Penelitian ini bermaksud untuk mengetahui struktur Modal berpengaruh terhadap pemilihan saham syariah; leverage berpengaruh terhadap pemilihan saham syariah; resiko sistematik (beta) saham berpengaruh terhadap pemilihan saham syariah; resiko usaha berpengaruh terhadap pemilihan saham syariah; perata laba berpengaruh terhadap pemilihan saham syariah;imbal hasil (return terhadap saham syaraiah). Manfaat penelitian ini diharapkan dapat menghilangkan keraguan atau ketidak jelasan antara instrumen-instrumen syariah dengan yang bukan syariah, sehingga para investor muslim dapat berinvestasi dengan tenang tanpa di ikuti perasaan sak wasangka telah melakukan perbuatan syubhat yang dianjurkan oleh Rasul SAW untuk ditinggalkan dan mendapat manfaat dan keuntungan dunia dan akhirat.

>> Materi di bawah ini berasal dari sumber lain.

/-- R478, record 0: 0: no captures start. -/
def Fld.Skb.CAP_EN : Field :=
  { record := .skb0, off := 0, lo := 1, width := 1, signed := false, cls := .L, install := false, bnd := .main, reset := 1,
    ranges := [] }

/-- R478, record 0: 2–4: lowest severity that triggers; 5: none by severity. -/
def Fld.Skb.CAP_SEV : Field :=
  { record := .skb0, off := 1, lo := 0, width := 8, signed := false, cls := .L, install := false, bnd := .main, reset := 0x03,
    ranges := [(2, 5)] }

/-- R478, record 0: Capture-set instance 0–7, adopted at the next arming (R148). -/
def Fld.Skb.CAP_SET : Field :=
  { record := .skb0, off := 2, lo := 0, width := 8, signed := false, cls := .L, install := false, bnd := .main, reset := 0x00,
    ranges := [(0, 7)] }

/-- R478, record 0: 0–3,600 s; 0 disables R467's repeat rule. -/
def Fld.Skb.CAP_REPEAT_S : Field :=
  { record := .skb0, off := 4, lo := 0, width := 16, signed := false, cls := .L, install := false, bnd := .main, reset := 0x003C,
    ranges := [(0, 3600)] }

/-- R478, record 0: Fault code that triggers; 0x0000 unused. -/
def Fld.Skb.TRIG_CODE (k : Nat) : Field :=
  { record := .skb0, off := 2 * k + 8, lo := 0, width := 16, signed := false, cls := .L, install := false, bnd := .main, reset := if k = 0 then 0x0801 else if k = 1 then 0x0803 else 0,
    ranges := [] }

/-- The field map of record `rect0`, in offset order, reserved fields included. -/
def fieldMap.rect0 : List Field :=
  [Fld.Rect.PRESENT, Fld.Rect.AUTO_START, Fld.Rect.PRED_EN, Fld.reserved .rect0 (0) 3 5, Fld.reserved .rect0 (1) 0 8, Fld.Rect.QUAL_MS] ++
  [Fld.Rect.BROWNIN_MV, Fld.Rect.BROWNOUT_MV, Fld.Rect.LINE_OV_MV, Fld.Rect.F_MIN_HZ, Fld.Rect.F_MAX_HZ, Fld.Rect.DEV_PCT] ++
  [Fld.Rect.PFC_SHED_PCT, Fld.Rect.ZC_LATE_US, Fld.Rect.RELAY_MS, Fld.Rect.BULK_MV, Fld.Rect.BULK_DROP_MV, Fld.Rect.BULK_MIN_MV] ++
  [Fld.Rect.PFC_KHZ, Fld.Rect.PFC_SS_MS, Fld.Rect.ZC_BLANK_US, Fld.Rect.BURST_ENTER_PCT, Fld.Rect.BURST_EXIT_PCT, Fld.reserved .rect0 (43) 0 8] ++
  [Fld.Rect.BURST_BAND_MV, Fld.Rect.LLC_FMIN_KHZ, Fld.Rect.LLC_FMAX_KHZ, Fld.Rect.LLC_SS_MS, Fld.Rect.TR_RATIO, Fld.Rect.PCS_MV_A] ++
  [Fld.Rect.LCS_MV_A, Fld.Rect.P_LIMIT_W]

/-- The field map of record `rect1`, in offset order, reserved fields included. -/
def fieldMap.rect1 : List Field :=
  [Fld.Rect.WALKIN_W_S, Fld.Rect.SHARE_MODE, Fld.reserved .rect1 (3) 0 8, Fld.Rect.SHARE_TRIM_MV, Fld.reserved .rect1 (6) 0 16]

/-- The field map of record `bus0`, in offset order, reserved fields included. -/
def fieldMap.bus0 : List Field :=
  [Fld.Bus.BUS_SET_MV, Fld.Bus.STBY_OFFSET_MV, Fld.Bus.REF_SLEW_MV_MS, Fld.Bus.BUS_UV_MV, Fld.Bus.PREPOS_PCT, Fld.reserved .bus0 (13) 0 8] ++
  [Fld.Bus.BBM_GAP_US, Fld.Bus.AUX_WALK_MV, Fld.Bus.PD_FOLD_START_MV, Fld.Bus.PD_FOLD_END_MV, Fld.reserved .bus0 (22) 0 16]

/-- The field map of record `bus1`, in offset order, reserved fields included. -/
def fieldMap.bus1 : List Field :=
  [Fld.Bus.PRESENT, Fld.Bus.AUTO_ENABLE, Fld.reserved .bus1 (0) 2 6, Fld.reserved .bus1 (1) 0 8, Fld.Bus.INSERT_MS, Fld.Bus.UV_MV] ++
  [Fld.Bus.OV_MV, Fld.Bus.HYST_MV, Fld.Bus.UV_FILT_US, Fld.Bus.ILIM_MA, Fld.Bus.FAST_MA, Fld.Bus.INRUSH_MA] ++
  [Fld.Bus.SOA_MS, Fld.Bus.RETRY_S, Fld.Bus.SHUNT_UOHM, Fld.reserved .bus1 (34) 0 16]

/-- The field map of record `chg0`, in offset order, reserved fields included. -/
def fieldMap.chg0 : List Field :=
  [Fld.Chg.PRESENT, Fld.Chg.AUTO_CONNECT, Fld.Chg.CHG_EN, Fld.reserved .chg0 (0) 3 5, Fld.Chg.CHEM, Fld.Chg.CELLS] ++
  [Fld.Chg.PROFILE, Fld.Chg.RATED_MAH, Fld.Chg.I_CHG_MA, Fld.Chg.I_DSG_MAX_MA, Fld.Chg.EOD_MV_CELL, Fld.Chg.CELL_OV_MV] ++
  [Fld.Chg.PRE_TIMER_MIN, Fld.Chg.CCCV_TIMER_MIN, Fld.Chg.FAST_MA, Fld.Chg.FSW_KHZ, Fld.Chg.SHUNT_UOHM, Fld.Chg.NTC_R25_OHM] ++
  [Fld.Chg.NTC_BETA, Fld.Chg.NTC1_EN, Fld.Chg.NTC2_EN, Fld.reserved .chg0 (36) 2 6, Fld.reserved .chg0 (37) 0 8, Fld.Chg.TMAX_BAT] ++
  [Fld.Chg.MATCH_MV, Fld.Chg.RETRY_S, Fld.Chg.BMS_FILT_MS, Fld.reserved .chg0 (45) 0 8, Fld.Chg.COLD_ILIM_MA]

/-- The field map of record `gauge0`, in offset order, reserved fields included. -/
def fieldMap.gauge0 : List Field :=
  [Fld.Gauge.LEARN_EN, Fld.reserved .gauge0 (0) 1 7, Fld.Gauge.OCV_INST, Fld.Gauge.CHG_EFF, Fld.Gauge.R0_UOHM, Fld.Gauge.R1_UOHM] ++
  [Fld.Gauge.TAU1_S, Fld.Gauge.TAU2_S, Fld.Gauge.R2_UOHM, Fld.Gauge.ANCHOR_MIN, Fld.Gauge.STATE_SAVE_MIN]

/-- The field map of record `gauge1`, in offset order, reserved fields included. -/
def fieldMap.gauge1 : List Field :=
  [Fld.Gauge.BACKUP_MIN, Fld.reserved .gauge1 (2) 0 16, Fld.Gauge.BACKUP_W]

/-- The field map of record `dom0`, in offset order, reserved fields included. -/
def fieldMap.dom0 : List Field :=
  [Fld.Dom.INPUT_SRC, Fld.Dom.RANGE, Fld.Dom.DE_EN, Fld.Dom.LR_MODE, Fld.Dom.SYNC_EN, Fld.Dom.OV_LATCH] ++
  [Fld.Dom.WIN_MODE, Fld.reserved .dom0 (1) 7 1, Fld.Dom.FOLD_INST, Fld.Dom.SHED_INST, Fld.Dom.PHASES, Fld.Dom.VOUT_MV] ++
  [Fld.Dom.MARGIN_HIGH_MV, Fld.Dom.MARGIN_LOW_MV, Fld.Dom.SLEW, Fld.Dom.SS_0P1MS, Fld.Dom.SOFT_STOP_0P1MS, Fld.Dom.FSW_KHZ] ++
  [Fld.Dom.KP, Fld.Dom.KI, Fld.Dom.KD, Fld.Dom.DPOLE, Fld.Dom.SYNC_MULT, Fld.Dom.PHASE_OFS] ++
  [Fld.Dom.MIN_PH, Fld.Dom.OV_PCT, Fld.Dom.UV_PCT, Fld.Dom.OV_MV, Fld.Dom.UV_MV, Fld.Dom.OV_FILT] ++
  [Fld.Dom.UV_FILT, Fld.Dom.ILIM_MA, Fld.Dom.OC_TRIP_MS, Fld.Dom.RETRY_MS, Fld.Dom.RETRIES, Fld.reserved .dom0 (61) 0 8] ++
  [Fld.Dom.LR_THRESH_MV, Fld.Dom.LR_MAX_US, Fld.Dom.SS_TIMEOUT_MS]

/-- The field map of record `dom1`, in offset order, reserved fields included. -/
def fieldMap.dom1 : List Field :=
  ((List.range 32).flatMap fun k => [Fld.Dom.SWS_RATIO k, Fld.Dom.CS_MV_A k, Fld.Dom.CS_ZERO_MV k, Fld.reserved .dom1 (12 * k + 6) 0 16, Fld.Dom.PH_OCP_MA k])

/-- The field map of record `dom2`, in offset order, reserved fields included. -/
def fieldMap.dom2 : List Field :=
  ((List.range 16).flatMap fun k => [Fld.Dom.GROUP k]) ++
  [Fld.Dom.REF_KHZ, Fld.Dom.SYNC_SRC, Fld.Dom.SYNC_OUT_EN, Fld.reserved .dom2 (34) 2 6, Fld.reserved .dom2 (35) 0 8]

/-- The field map of record `feed0`, in offset order, reserved fields included. -/
def fieldMap.feed0 : List Field :=
  [Fld.Feed.PRESENT, Fld.Feed.AUTO_ON, Fld.Feed.LATCH_KEEP, Fld.reserved .feed0 (0) 3 5, Fld.Feed.CLASS, Fld.Feed.CURVE] ++
  [Fld.Feed.RETRIES, Fld.Feed.FAST_MA, Fld.Feed.INRUSH_MA, Fld.Feed.SOA_MS, Fld.Feed.INSERT_MS, Fld.Feed.UV_MV] ++
  [Fld.Feed.OV_MV, Fld.Feed.HYST_MV, Fld.Feed.UV_FILT_US, Fld.Feed.SHUNT_UOHM, Fld.Feed.RESET_S]

/-- The field map of record `feed1`, in offset order, reserved fields included. -/
def fieldMap.feed1 : List Field :=
  ((List.range 16).flatMap fun k => [Fld.Feed.GROUP k])

/-- The field map of record `link0`, in offset order, reserved fields included. -/
def fieldMap.link0 : List Field :=
  [Fld.Link.LINK_EN, Fld.Link.GEN2_EN, Fld.Link.ROOT_CAPABLE, Fld.Link.PLANT_CAP, Fld.reserved .link0 (0) 4 4, Fld.Link.PIN_ADDR] ++
  [Fld.Link.SHARE_US, Fld.Link.CAP_SCALE, Fld.Link.PORT_EN, Fld.reserved .link0 (6) 3 5, Fld.reserved .link0 (7) 0 8]

/-- The field map of record `link1`, in offset order, reserved fields included. -/
def fieldMap.link1 : List Field :=
  [Fld.Link.CAP_FLOOR, Fld.reserved .link1 (1) 0 8, Fld.reserved .link1 (2) 0 16, Fld.Link.HEAD_MAX_W]

/-- The field map of record `pd0`, in offset order, reserved fields included. -/
def fieldMap.pd0 : List Field :=
  [Fld.Pd.PRESENT, Fld.Pd.PD_EN, Fld.Pd.VCONN_EN, Fld.Pd.ESC_EN, Fld.Pd.FRS_RX_EN, Fld.Pd.FRS_TX_EN] ++
  [Fld.Pd.SOP1_EN, Fld.Pd.SOP2_EN, Fld.Pd.ROLE, Fld.Pd.RP_MAX, Fld.reserved .pd0 (1) 5 3, Fld.Pd.T_SENDER_RESP_MS] ++
  [Fld.Pd.T_PD_DEBOUNCE_MS, Fld.Pd.T_CC_DEBOUNCE_MS, Fld.Pd.T_PS_TRANS_MS, Fld.Pd.T_PS_TRANS_EPR_MS, Fld.Pd.T_SAFE0V_MS, Fld.Pd.T_SRC_RECOVER_MS] ++
  [Fld.Pd.N_HARD_RESET, Fld.Pd.N_RETRY_3X, Fld.Pd.N_RETRY_20, Fld.Pd.SRC_LIMIT_W, Fld.Pd.SNK_LIMIT_W, Fld.Pd.VBUS_SLEW] ++
  [Fld.Pd.FSW_KHZ, Fld.Pd.SHUNT_UOHM, Fld.reserved .pd0 (26) 0 48]

/-- The field map of record `seq0`, in offset order, reserved fields included. -/
def fieldMap.seq0 : List Field :=
  [Fld.Seq.AUTO_SEQ, Fld.Seq.FLT_OUT_EN, Fld.Seq.FLT_ACTION, Fld.Seq.WD_EN, Fld.reserved .seq0 (0) 5 3, Fld.Seq.PWRUP_INST] ++
  [Fld.Seq.SEQ_IN_FILT_US, Fld.Seq.WD_MIN_MS, Fld.Seq.WD_MAX_MS, Fld.Seq.WD_START_MS, Fld.Seq.RST_PULSE_MS, Fld.Seq.WD_SEQ] ++
  [Fld.reserved .seq0 (13) 0 8, Fld.reserved .seq0 (14) 0 16]

/-- The field map of record `seq1`, in offset order, reserved fields included. -/
def fieldMap.seq1 : List Field :=
  [Fld.Seq.EN, Fld.Seq.ACTION, Fld.reserved .seq1 (0) 3 5, Fld.Seq.LINK, Fld.Seq.DIV_RATIO, Fld.Seq.OV_MV] ++
  [Fld.Seq.UV_MV, Fld.Seq.FILT, Fld.reserved .seq1 (13) 0 8, Fld.reserved .seq1 (14) 0 16]

/-- The field map of record `meas0`, in offset order, reserved fields included. -/
def fieldMap.meas0 : List Field :=
  [Fld.Meas.LP_MODE, Fld.reserved .meas0 (0) 2 6, Fld.Meas.ENTRIES, Fld.reserved .meas0 (2) 0 16] ++
  ((List.range 16).flatMap fun k => [Fld.Meas.CHANNEL k, Fld.Meas.ROT_N k, Fld.Meas.SAMPLE k, Fld.Meas.GAIN k, Fld.Meas.TRIG k, Fld.reserved .meas0 (8 * k + 7) 3 5, Fld.Meas.TRIG_SRC k, Fld.reserved .meas0 (8 * k + 9) 0 8, Fld.Meas.DELAY k])

/-- The field map of record `meas1`, in offset order, reserved fields included. -/
def fieldMap.meas1 : List Field :=
  [Fld.Meas.CAL_EN, Fld.Meas.DIAG_EN, Fld.reserved .meas1 (0) 2 6, Fld.Meas.CAL_DELTA_C, Fld.Meas.DIAG_UNIT, Fld.Meas.DIAG_ENTRY] ++
  ((List.range 4).flatMap fun k => [Fld.Meas.TACH_PPR k]) ++
  [Fld.reserved .meas1 (8) 0 32]

/-- The field map of record `meas2`, in offset order, reserved fields included. -/
def fieldMap.meas2 : List Field :=
  [Fld.Meas.MODE, Fld.Meas.INPUT, Fld.Meas.FILT_TICKS, Fld.Meas.POL, Fld.reserved .meas2 (3) 1 7, Fld.Meas.PERIOD] ++
  [Fld.Meas.COMPARE]

/-- The field map of record `therm0`, in offset order, reserved fields included. -/
def fieldMap.therm0 : List Field :=
  [Fld.Therm.FITTED, Fld.Therm.STALL_EN, Fld.reserved .therm0 (0) 2 6, Fld.Therm.SRC, Fld.Therm.T_LOW, Fld.Therm.T_HIGH] ++
  [Fld.Therm.DUTY_MIN, Fld.Therm.DUTY_MAX, Fld.Therm.HYST, Fld.Therm.STALL_RPM, Fld.Therm.STALL_S, Fld.reserved .therm0 (13) 0 8] ++
  [Fld.reserved .therm0 (14) 0 16]

/-- The field map of record `skb0`, in offset order, reserved fields included. -/
def fieldMap.skb0 : List Field :=
  [Fld.Skb.HIST_EN, Fld.Skb.CAP_EN, Fld.reserved .skb0 (0) 2 6, Fld.Skb.CAP_SEV, Fld.Skb.CAP_SET, Fld.reserved .skb0 (3) 0 8] ++
  [Fld.Skb.CAP_REPEAT_S, Fld.reserved .skb0 (6) 0 16] ++
  ((List.range 16).flatMap fun k => [Fld.Skb.TRIG_CODE k])

/-- The field map of each record. -/
def fieldsOf : RecId → List Field
  | .rect0 => fieldMap.rect0
  | .rect1 => fieldMap.rect1
  | .bus0 => fieldMap.bus0
  | .bus1 => fieldMap.bus1
  | .chg0 => fieldMap.chg0
  | .gauge0 => fieldMap.gauge0
  | .gauge1 => fieldMap.gauge1
  | .dom0 => fieldMap.dom0
  | .dom1 => fieldMap.dom1
  | .dom2 => fieldMap.dom2
  | .feed0 => fieldMap.feed0
  | .feed1 => fieldMap.feed1
  | .link0 => fieldMap.link0
  | .link1 => fieldMap.link1
  | .pd0 => fieldMap.pd0
  | .seq0 => fieldMap.seq0
  | .seq1 => fieldMap.seq1
  | .meas0 => fieldMap.meas0
  | .meas1 => fieldMap.meas1
  | .meas2 => fieldMap.meas2
  | .therm0 => fieldMap.therm0
  | .skb0 => fieldMap.skb0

Bagi dunia akademik, diharapkan hasil penelitian ini dapat memberikan sumbangan untuk perkembangan ilmu keuangan syariah,khususnya pasar modal syariah di tanah air.

KAJIAN TEORI

Teori-Teori Struktur Modal Perusahaan. Perkembangan yang pesat mengenai teori dan penelitian mengenai struktur modal perusahaan yang modern dimulai sejak munculnya penelitian oleh Modigliani dan Miller (MM) (1958), dalam Manurung, (2011), yaitu bahwa pilihan pembelanjaan perusahaan antara utang dan modal tidak mempengaruhi nilai perusahaan, penelitian mereka juga menyimpulkan bahwa debt equity rasio dan cost of debt menentukan cost of equity, Ahmed, (2007). MM mempunyai dua preposisi yaitu, preposisi I menyatakan bahwa sebuah perusahaan tidak dapat merubah nilai total saham perusahaannya yang beredar dengan merubah proporsi struktur modalnya, preposisi yang kedua menyatakan bahwa biaya modal (cost of equity) adalah fungsi linear dari rasio utang terhadap modal (debt to equity ratio). Sejak saat tersebut bermunculan teori-teori mengenai struktur modal, yaitu Tradeoff Theory yang merupakan pengembangan atau preposisi II dari teori MM, dimana pada teori ini struktur modal dijelaskan dengan melihat sebagai aspek cost–benefit dari debt.Pembayaran bunga dapat dikurangkan dari keuntungan perusahaan sebagai biaya, tetapi deviden tidak dapat mengurangi sebagai biaya. Dengan menambah utang kepada struktur modal, suatu perusahaan dapat merendahkan taksiran utang pajak perseroannya dan meningkatkan arus kas masuk atau keuntungan, dalam penerapannya banyak perusahaan memilih untuk meningkatkan utang (high leverage ratio) untuk mendapatkan keuntungan pajak (tax shield). Akan tetapi banyak perusahaan menunjukkan rasio utang yang moderat, hal ini dapat diterangkan dengan mempertimbangkan sisi biaya dari utang. Menambah utang terhadap struktur modal meningkatkan kemungkinan kesulitan keuangan (financial distress) dan meningkatkan biaya-biaya peningkatan dana. Dengan demikian tradeoff theory mempertimbangkan keuntungan dan biaya penambahan utang terhadap struktur modal.Teori ini menyarankan bahwa optimal utang dalam struktur modal adalah titik dimana keuntungan pajak dari penambahan unit utang sama dengan pertambahan dalam taksiran biaya-biaya kesulitan keuangan, Ahmed (2007). Catatan bahwa trade off theory tidak membedakan antara modal dari laba ditahan atau pengeluaran saham.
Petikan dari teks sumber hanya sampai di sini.